Прислуга забегала с тарелками, Коптев продолжил:
— Итак, дорогая Таисия Акифиевна, что же вы желаете нам поведать?
— Интересно все рассказывают, как в книжках не пишут... А мне добавить бы нечего? Да только вот что вспомнила! Я изначально участвовала при сборах, баулы вязала, подсвешники укладывала, а раз подслушала нечаянно...
***
Будучи служанкой, Туся протирает пыль в гостиной дома Скородумова. В рабочем кабинете с приоткрытой дверью сидит на стуле жена Фаина Михайловна, сам Матвей Иванович копошится возле открытого сейфа.
— Ой, не знаю, Матвеюшка, стоит ли овчинка выделки?
— Решено, Фаина! — Матвей Иванович достал ларь с бочонком золотых монет, — Дело зачато, осталось добраться без происшествий до имения...
— А на кой всё собирать в единку? Баулы вон и те порознь вяжут?
— Не беспокойся... Мы с Кирилой так хитро; мыслили, што лихому прищуру ни в коем разе не распознать...
— Дай бы Бог, а на душе не спокойно! — скулит Фаина.
— Фая, милая моя, не тереби душу..., — терпеливо отвечает Матвей, — Капиталец сей – не последние, чай, подштанники? В акциях и прочих паях у нас сотня оных бочонков, а монеты сии оттого и дороги, што изначальные мои достижения, предъявленные отцу...
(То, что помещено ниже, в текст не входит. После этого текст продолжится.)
-- ==== Sys2Proof/Laws/FrameHost.lean ====
section
/-!
SUPPORT. What the host interface and the cipher engine leave unchanged, one lemma for each operation and each command.
-/

set_option Elab.async false
set_option linter.unreachableTactic false
set_option linter.unusedTactic false

namespace Sys2Proof.Machine

/-! ### Machine/Host.lean -/

theorem frame_fetchOne {l₀ : List Area} {b₀ b : Block} (h₀ : Frame l₀ b₀ b) (q : Nat) (d : Vector Word 16)
    (hl : [.regs, .irq, .hq, .store, .ml, .out] ⊆ l₀ := by first | assumption | exact Area.sub ‹_›) :
    Frame l₀ b₀ (b.fetchOne q d) := by
  unfold Block.fetchOne
  repeat' first
    | (with_reducible assumption)
    | (with_reducible exact Area.sub ‹_›)
    | (with_reducible exact Frame.refl)
    | (with_reducible apply Frame.ite)
    | (with_reducible refine Frame.foldl ?_ (fun _ _ _ => ?_))
    | (with_reducible apply frame_setFld)
    | (with_reducible apply frame_bump)
    | (with_reducible apply frame_modHq)
    | (with_reducible apply frame_post)
    | (with_reducible apply frame_modClip)
    | (with_reducible apply frame_placeEntries)
    | (with_reducible apply frame_mirrorFetch)
    | (fail_if_no_progress extract_lets)
    | intro _
    | (with_reducible split)

theorem frame_fetchMany {l₀ : List Area} {b₀ : Block} (q n : Nat) (l : List (Vector Word 16))
    (hl : [.regs, .irq, .hq, .store, .ml, .out] ⊆ l₀ := by first | assumption | exact Area.sub ‹_›) :
    ∀ {b : Block}, Frame l₀ b₀ b → Frame l₀ b₀ (b.fetchMany q n l) := by
  induction n generalizing l with
  | zero => intro b h; unfold Block.fetchMany; exact h
  | succ n ih =>
    intro b h
    cases l with
    | nil => exact h
    | cons d t =>
      unfold Block.fetchMany
      split
      · exact ih _ (frame_fetchOne h _ _)
      · exact h

theorem frame_mapPair {l₀ : List Area} {b₀ c : Block} {o : Option Nat} {f : Nat → Nat × Block} {q : Nat}
    (hf : ∀ n, Frame l₀ b₀ (f n).2) (e : o.map f = some (q, c)) : Frame l₀ b₀ c := by
  cases o with
  | none => cases e
  | some n =>
    have h := hf n
    simp only [Option.map_some, Option.some.injEq] at e
    rw [e] at h; exact h

theorem frame_nextArb {l₀ : List Area} {b₀ b c : Block} {q : Nat} (h₀ : Frame l₀ b₀ b) (e : b.arbitrate = some (q, c))
    (hl : [.hq] ⊆ l₀ := by first | assumption | exact Area.sub ‹_›) :
    Frame l₀ b₀ c := by
  have hm : ∀ f : Hq → Hq, Frame l₀ b₀ (b.modHq f) := fun f => frame_modHq h₀ f
  unfold Block.arbitrate at e
  dsimp only at e
  split at e
  · cases e; exact h₀
  · split at e
    · exact frame_mapPair (fun n => Frame.pair rfl (hm _)) e
    · split at e
      · exact frame_mapPair (fun n => Frame.pair rfl (hm _)) e
      · split at e
        · cases e
        · refine frame_mapPair (fun n => ?_) e
          refine Frame.pair rfl ?_
          refine frame_modHq (frame_modHq ?_ _) _
          split
          · exact h₀
          · exact hm _

theorem frame_execCommandFetch {l₀ : List Area} {b₀ : Block} {s t : State} {entries : List (Vector Word 16)}
    (e₀ : execCommandFetch entries s = .next t) (h₀ : Frame l₀ b₀ s.toBlock)
    (hl : [.regs, .irq, .hq, .store, .ml, .out] ⊆ l₀ := by first | assumption | exact Area.sub ‹_›) : Frame l₀ b₀ t.toBlock := by
  unfold execCommandFetch at e₀
  refine Frame.upd e₀ h₀ (fun _ h => ?_)
  split
  · exact h
  · rename_i e
    split
    · exact h
    · exact frame_fetchMany _ _ _ (by first | assumption | exact Area.sub ‹_›) (frame_nextArb h e)

theorem frame_execLockGrant {l₀ : List Area} {b₀ : Block} {s t : State} {tag : Nat} (e₀ : execLockGrant tag s = .next t)
    (h₀ : Frame l₀ b₀ s.toBlock)
    (hl : [.regs, .irq, .hq, .ml, .out] ⊆ l₀ := by first | assumption | exact Area.sub ‹_›) : Frame l₀ b₀ t.toBlock := by
  unfold execLockGrant at e₀
  refine Frame.upd e₀ h₀ (fun _ _ => ?_)
  repeat' first
    | (with_reducible assumption)
    | (with_reducible exact Area.sub ‹_›)
    | (with_reducible exact Frame.refl)
    | (with_reducible apply Frame.ite)
    | (with_reducible refine Frame.foldl ?_ (fun _ _ _ => ?_))
    | (with_reducible apply frame_conflict)
    | (with_reducible apply frame_modCmd)
    | (fail_if_no_progress extract_lets)
    | intro _
    | (with_reducible split)

theorem frame_execIngestReserve {l₀ : List Area} {b₀ : Block} {s t : State} {tag : Nat} (e₀ : execIngestReserve tag s = .next t)
    (h₀ : Frame l₀ b₀ s.toBlock)
    (hl : [.hq] ⊆ l₀ := by first | assumption | exact Area.sub ‹_›) : Frame l₀ b₀ t.toBlock := by
  unfold execIngestReserve at e₀
  refine Frame.upd e₀ h₀ (fun _ _ => ?_)
  repeat' first
    | (with_reducible assumption)
    | (with_reducible exact Area.sub ‹_›)
    | (with_reducible exact Frame.refl)
    | (with_reducible apply Frame.ite)
    | (with_reducible refine Frame.foldl ?_ (fun _ _ _ => ?_))
    | (with_reducible apply frame_modCmd)
    | (with_reducible apply frame_modHq)
    | (fail_if_no_progress extract_lets)
    | intro _
    | (with_reducible split)

theorem frame_startWrite {l₀ : List Area} {b₀ b : Block} (h₀ : Frame l₀ b₀ b) (c : Cmd)
    (hl : [.regs, .hq, .store] ⊆ l₀ := by first | assumption | exact Area.sub ‹_›) :
    Frame l₀ b₀ (b.startWrite c) := by
  unfold Block.startWrite
  repeat' first
    | (with_reducible assumption)
    | (with_reducible exact Area.sub ‹_›)
    | (with_reducible exact Frame.refl)
    | (with_reducible apply Frame.ite)
    | (with_reducible refine Frame.foldl ?_ (fun _ _ _ => ?_))
    | (with_reducible apply frame_modVol)
    | (with_reducible apply frame_modCmd)
    | (with_reducible apply frame_setBit)
    | (with_reducible apply frame_modClip)
    | (fail_if_no_progress extract_lets)
    | intro _
    | (with_reducible split)

theorem frame_execCommandStart {l₀ : List Area} {b₀ : Block} {s t : State} {tag : Nat} {segs : List Segment} (e₀ : execCommandStart tag segs s = .next t)
    (h₀ : Frame l₀ b₀ s.toBlock)
    (hl : [.regs, .hq, .store] ⊆ l₀ := by first | assumption | exact Area.sub ‹_›) : Frame l₀ b₀ t.toBlock := by
  unfold execCommandStart at e₀
  refine Frame.upd e₀ h₀ (fun _ _ => ?_)
  repeat' first
    | (with_reducible assumption)
    | (with_reducible exact Area.sub ‹_›)
    | (with_reducible exact Frame.refl)
    | (with_reducible apply Frame.ite)
    | (with_reducible refine Frame.foldl ?_ (fun _ _ _ => ?_))
    | (with_reducible apply frame_modCmd)
    | (with_reducible apply frame_dropClaims)
    | (with_reducible apply frame_finish)
    | (with_reducible apply frame_startWrite)
    | (fail_if_no_progress extract_lets)
    | intro _
    | (with_reducible split)

theorem frame_stampEntry {l₀ : List Area} {b₀ b : Block} (h₀ : Frame l₀ b₀ b) (c : Cmd)
    (hl : [.regs, .store, .ml, .out] ⊆ l₀ := by first | assumption | exact Area.sub ‹_›) :
    Frame l₀ b₀ (b.stampEntry c) := by
  unfold Block.stampEntry
  repeat' first
    | (with_reducible assumption)
    | (with_reducible exact Area.sub ‹_›)
    | (with_reducible exact Frame.refl)
    | (with_reducible apply Frame.ite)
    | (with_reducible refine Frame.foldl ?_ (fun _ _ _ => ?_))
    | (with_reducible apply frame_journalBoth)
    | (fail_if_no_progress extract_lets)
    | intro _
    | (with_reducible split)

theorem frame_resetDone {l₀ : List Area} {b₀ b : Block} (h₀ : Frame l₀ b₀ b)
    (hl : [.regs, .irq, .hq, .ml, .out] ⊆ l₀ := by first | assumption | exact Area.sub ‹_›) :
    Frame l₀ b₀ (b.resetDone) := by
  unfold Block.resetDone
  repeat' first
    | (with_reducible assumption)
    | (with_reducible exact Area.sub ‹_›)
    | (with_reducible exact Frame.refl)
    | (with_reducible apply Frame.ite)
    | (with_reducible refine Frame.foldl ?_ (fun _ _ _ => ?_))
    | (with_reducible apply frame_modHq)
    | (with_reducible apply frame_setBit)
    | (with_reducible apply frame_raise)
    | (fail_if_no_progress extract_lets)
    | intro _
    | (with_reducible split)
— Оные-те при руках? — не унимается жена, — В ладонях держишь, благополучием утешаешься, а акции твои под штанами и то не согреют...
— Баешь так, словно на выброс готовлю?
— Матвей Иваныч, тамась... тамась онава..., — в дверь кабинета просунулась лохматая голова Гараньки, — Тамась Кирила Матвеич карету пригнал...
— Поди, голубчик, передай, выхожу... Что же ты, Фая, дверцу-то не замкнула?
***
В гостиной Коптева Туся продолжает вспоминать:
— Заглянула после Гарани... А Матвей Иваныч ссыпал золотые монеты в толстую кожаную суму и убрал с моих очей...
— Воспоминания ваши доказывают, что золотишко перед отъездом было, Таисия Акифиевна, — резюмировал Коптев, — Но изводят сомнения дальнейшего его путешествия... Что думаете, Иван Матвеич?
— До сих пор не понимаю, что наумишкали отец мой с братом Кирилой... Обхитрили сами себя, получается, как на мякине провели?
— Надо отыскать и повторно осмотреть грузомобиль..., — вставил предложение Чадаев.
— Грузовой автомобиль искали да не нашли..., — ответил Нодиш.
***
Сумерки. К дому Спиридона подъехала карета Жердёва. Вышел из неё сам Авдей, привычно подошёл и тростью постучал по окну. Показалась голова Спиридона, Авдей пригласил выйти на волю для недолгого разговора.
Спиридон вышел, стоят, сурово разговаривают.
— Не ждал тебя, три недели уже на исход?
— Потому и грузовик мой со дворка в ное место перетаил?
— Вестей от тебя не маял, вот и перетаил подальше от сглазу, — косо зыркнул Спиридон, — Седье при тебе?
— Седье будет, как забирать прибуду... А покуда фургончик осмотреть надоба заново появилась...
— Не будь энова без седья... Либо выкладывай грош, либо топай куды хошь...
Авдей приткнул крюк трости к горлу Спиридона:
— Бодаться со мною вздумал, шкура барабанная, так порешу не думая...
Спиридон не испугался, перехватил трость одной рукой, другой с силой толкнул так, что Авдей отлетел и сел в сугроб.
— Не знай, на што шкура моя применима будет, да не тебе ея на барабан натягивать... Сгинь отседа, оборотень, а то и сынов кликну...
— А не боись, что до гроба терь оглядываться придётся?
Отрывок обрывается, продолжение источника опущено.